------ RECORDS SUPPLIED
-- ==== Sys2Proof/Laws/Bus.lean ====
section
/-! SUPPORT. The register window: which offset is which register, and what one access can do. -/

namespace Sys2Proof.Machine

/-- Every register of the build is found at its own offset (10_state.md section 1). -/
theorem regAt_offset (b : Build) (r : Reg) (h : ∀ k, r = .pal k → k.val < b.palMax) : regAt b r.offset = some r := by
  have hb := b.palMaxPred.isLt
  cases r with
  | id => rfl
  | cfg => rfl
  | ctrl => rfl
  | status => rfl
  | cmd => rfl
  | palcnt => rfl
  | strlen => rfl
  | arg i => fin_cases i <;> rfl
  | res i => fin_cases i <;> rfl
  | strbuf i => fin_cases i <;> rfl
  | pal k =>
    have hk := h k rfl
    have hk' := k.isLt
    have h9 : (BitVec.ofNat 9 (0x100 + 4 * k.val)).toNat = 0x100 + 4 * k.val := by
      rw [BitVec.toNat_ofNat]; exact Nat.mod_eq_of_lt (by omega)
    simp only [regAt, Reg.offset, h9]
    iterate 11 rw [if_neg (by omega)]
    rw [if_pos (by omega)]
    have hi : Fin.ofNat 64 ((0x100 + 4 * k.val - 0x100) / 4) = k := by
      apply Fin.ext
      simp [Fin.ofNat]
    rw [hi]

/-- No register stands at a misaligned or a reserved offset (20_memory.md R82, R84). -/
theorem regAt_none {b : Build} {off : Offset}
    (h : off.toNat % 4 ≠ 0 ∨ off.toNat = 0x01C ∨ (0x050 ≤ off.toNat ∧ off.toNat ≤ 0x0FF) ∨
      0x100 + 4 * b.palMax ≤ off.toNat) : regAt b off = none := by
  have hb : b.palMax ≤ 64 := by have := b.palMaxPred.isLt; unfold Build.palMax; omega
  unfold regAt
  dsimp only
  by_cases h4 : off.toNat % 4 ≠ 0
  · exact if_pos h4
  · rw [if_neg h4]
    iterate 11 rw [if_neg (by omega)]

/-- One line of the map: it gives its own register, or the lines below it decide. -/
theorem map_line {p : Prop} [Decidable p] {a r : Reg} {below : Option Reg} (h : (if p then some a else below) = some r) :
    (p ∧ a = r) ∨ below = some r := by
  split at h
  · exact .inl ⟨‹p›, Option.some.inj h⟩
  · exact .inr h

/-- The offset of a register found there. -/
theorem offset_of_regAt {b : Build} {off : Offset} {r : Reg} (h : regAt b off = some r) : r.offset = off := by
  have ho := off.isLt
  have hb : b.palMax ≤ 64 := by have := b.palMaxPred.isLt; unfold Build.palMax; omega
  have h4 : off.toNat % 4 = 0 := by
    by_contra hn
    rw [regAt_none (.inl hn)] at h
    cases h
  apply BitVec.eq_of_toNat_eq
  unfold regAt at h
  dsimp only at h
  rw [if_neg (by simpa using h4)] at h
  generalize off.toNat = o at *
  iterate 7
    rcases map_line h with ⟨e, rfl⟩ | h
    · exact e.symm
  iterate 3
    rcases map_line h with ⟨e, rfl⟩ | h
    · simp only [Reg.offset, Fin.val_ofNat, BitVec.toNat_ofNat]
      omega
  rcases map_line h with ⟨e, rfl⟩ | h
  · simp only [Reg.offset, Fin.val_ofNat, BitVec.toNat_ofNat]
    omega
  · cases h

/-- What the write behaviour of a register can do: nothing, a CTRL or a STATUS write, an overrun, an acceptance, or an
operand write while Idle (10_state.md R31 to R41, 70_reset_and_hazards.md R331). -/
theorem writeReg_cases (s : State) (v : Word) (r : Reg) :
    writeReg s v r = s ∨
    (r = .ctrl ∧ writeReg s v r = writeCtrl v s) ∨
    (r = .status ∧ writeReg s v r = writeStatus v s) ∨
    (s.busy = true ∧ (r = .cmd ∨ r = .strlen ∨ (∃ i, r = .arg i) ∨ ∃ i, r = .strbuf i) ∧
      writeReg s v r = { s with ovr := true }) ∨
    (s.busy = false ∧ r = .cmd ∧ writeReg s v r = acceptCommand v s) ∨
    (s.busy = false ∧ ∃ a l t, writeReg s v r = { s with args := a, strlen := l, str := t }) := by
  cases hb : s.busy <;> cases r <;> simp [writeReg, guardedWrite, hb]

/-- What one bus access can do: nothing but answer, or write one register (20_memory.md R80 to R84, R91, R320). -/
theorem busAccess_cases (a : BusAccess) (s : State) :
    (∃ r, busAccess a s = { s with resp := r }) ∨
    ∃ off v r, a = .write off 0b1111 v ∧ s.rstN = true ∧ regAt s.cfg off = some r ∧
      busAccess a s = { writeReg s v r with resp := some ⟨.okay, none⟩ } := by
  unfold busAccess
  split
  · rename_i hr
    cases a with
    | read off be =>
      left
      cases BusAccess.target s.cfg (.read off be) with
      | none => exact ⟨_, rfl⟩
      | some r => exact ⟨_, rfl⟩
    | write off be v =>
      by_cases hbe : be = 0b1111
      · subst hbe
        simp only [BusAccess.target, if_true]
        cases hreg : regAt s.cfg off with
        | none => exact .inl ⟨_, rfl⟩
        | some r => exact .inr ⟨off, v, r, rfl, hr, hreg, rfl⟩
      · left
        simp only [BusAccess.target, if_neg hbe]
        exact ⟨_, rfl⟩
  · exact .inl ⟨_, rfl⟩

/-- A legal write, register by register. -/
theorem busAccess_write {s : State} {off : Offset} {v : Word} {r : Reg} (hr : s.rstN = true)
    (h : regAt s.cfg off = some r) :
    busAccess (.write off 0b1111 v) s = { writeReg s v r with resp := some ⟨.okay, none⟩ } := by
  simp [busAccess, hr, BusAccess.target, h, serveAccess]

/-- A legal read. -/
theorem busAccess_read {s : State} {off : Offset} {r : Reg} (hr : s.rstN = true) (h : regAt s.cfg off = some r) :
    busAccess (.read off 0b1111) s = { s with resp := some ⟨.okay, some (readReg s r)⟩ } := by
  simp [busAccess, hr, BusAccess.target, h, serveAccess]

theorem guardedWrite_idle {s s' : State} (h : s.engine = .idle) : guardedWrite s s' = s' := by
  simp [guardedWrite, busy_of_idle s h]

theorem guardedWrite_busy {s s' : State} (h : s.busy = true) : guardedWrite s s' = { s with ovr := true } := by
  simp [guardedWrite, h]

/-- A STRBUF write stores the word's byte lanes in its four bytes and leaves the others (10_state.md R40). -/
theorem setStrWord_get (str : Vector Byte 16) (i : Fin 4) (v : Word) (j : Fin 16) :
    (setStrWord str i v)[j] = if j.val / 4 = i.val then v.extractLsb' (8 * (j.val % 4)) 8 else str[j] := by
  simp [setStrWord]

end Sys2Proof.Machine
end

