/-! ### Digits written in lowercase -/

/-- The character written for the value of a hex digit is that digit in lowercase (R160, R169). -/
theorem hexChar_digitValue {c : Byte} (h : digitValue c ≤ 15) : hexChar (digitValue c) = lowercase c := by
  revert c; decide

/-- Writing the digits of a body's value writes the body in lowercase. -/
theorem hexDigits_foldSafe (b : List Byte) (h : ∀ c ∈ b, digitValue c ≤ 15) :
    hexDigits b.length (foldSafe b) = b.map lowercase := by
  induction b using List.reverseRecOn with
  | nil => rfl
  | append_singleton b c ih =>
    have hc := h c (by simp)
    have hinit := ih fun x hx => h x (by simp [hx])
    have hdiv : (foldSafe b * 16 + digitValue c) / 16 = foldSafe b := by omega
    have hmod : (foldSafe b * 16 + digitValue c) % 16 = digitValue c := by omega
    rw [foldSafe_append, List.length_append, List.length_singleton, hexDigits, hdiv, hmod, hinit,
      hexChar_digitValue hc, List.map_append, List.map_singleton]

/-! ### HEX2RGB and then PACK_RGB -/

theorem packRgb_of_lanes {p q : State} {n : Nat} (hlt : n < 2 ^ 24) (h0 : p.ops.args[0].toNat = byteLane n 2)
    (h1 : p.ops.args[1].toNat = byteLane n 1) (h2 : p.ops.args[2].toNat = byteLane n 0)
    (hpack : exec .packRgb p = .next q) : q.res[0].toNat = n := by
  have hchannels : ¬p.ops.channelTooBig 3 := by
    rw [not_channelTooBig_three, h0, h1, h2]
    exact ⟨byteLane_le .., byteLane_le .., byteLane_le ..⟩
  obtain ⟨-, hnumber⟩ := packRgb_result hpack hchannels
  rw [hnumber, h0, h1, h2, packRgb_byteLane hlt]

/-- PACK_RGB of the channels HEX2RGB left gives the body's value (R167, R176). -/
theorem packRgb_hex2rgb {s t p q : State} (hdecode : exec .hex2rgb s = .next t) (hwell : ¬s.ops.malformed [3, 4, 6])
    (hp : ∀ k : Fin 4, k.val < 3 → p.ops.args[k] = t.res[k]) (hpack : exec .packRgb p = .next q) :
    q.res[0].toNat = bodyValue s.ops := by
  obtain ⟨h0, h1, h2⟩ := hex2rgb_result hdecode hwell
  have hp' (k : Fin 4) (hk : k.val < 3) : p.ops.args[k].toNat = t.res[k].toNat := congrArg BitVec.toNat (hp k hk)
  exact packRgb_of_lanes (bodyValue_lt (n := 6) hwell (by decide)) ((hp' 0 (by decide)).trans h0)
    ((hp' 1 (by decide)).trans h1) ((hp' 2 (by decide)).trans h2) hpack

/-! ### The obligations -/

/-- Settles O26: the write-back of '#' and the digits of the number. -/
theorem numberEncodersWriteTheirText : Obligations.NumberEncodersWriteTheirText := fun _ =>
  ⟨hexText_committed (by decide) num2hex6_commits, hexText_committed (by decide) num2hex8_commits⟩

/-- Settles O28: the string left is eight hex digits, whose value is the number. -/
theorem num2hex8ThenHex2numReturnsTheNumber : Obligations.Num2hex8ThenHex2numReturnsTheNumber := by
  intro s t u v hencode hstrlen hstr hdecode
  obtain ⟨htext, hlen⟩ := num2hex8_result hencode hstrlen hstr
  have hlt := s.ops.args[0].isLt
  have hvalue : bodyValue u.ops = s.ops.args[0].toNat := (bodyValue_hexText htext).trans (Nat.mod_eq_of_lt hlt)
  obtain ⟨herr, h0, h1⟩ := hex2num_result hdecode (not_malformed_hexText hlen htext (by decide))
  rw [hvalue] at h0 h1
  exact ⟨herr, BitVec.eq_of_toNat_eq (h0.trans (Nat.mod_eq_of_lt hlt)),
    BitVec.eq_of_toNat_eq (h1.trans (Nat.div_eq_of_lt hlt))⟩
------------
■ YOUR GOAL ■
Could you report how many lines of the entries include the word "hwell"? Only the number is needed.

■ SOLUTION ■
3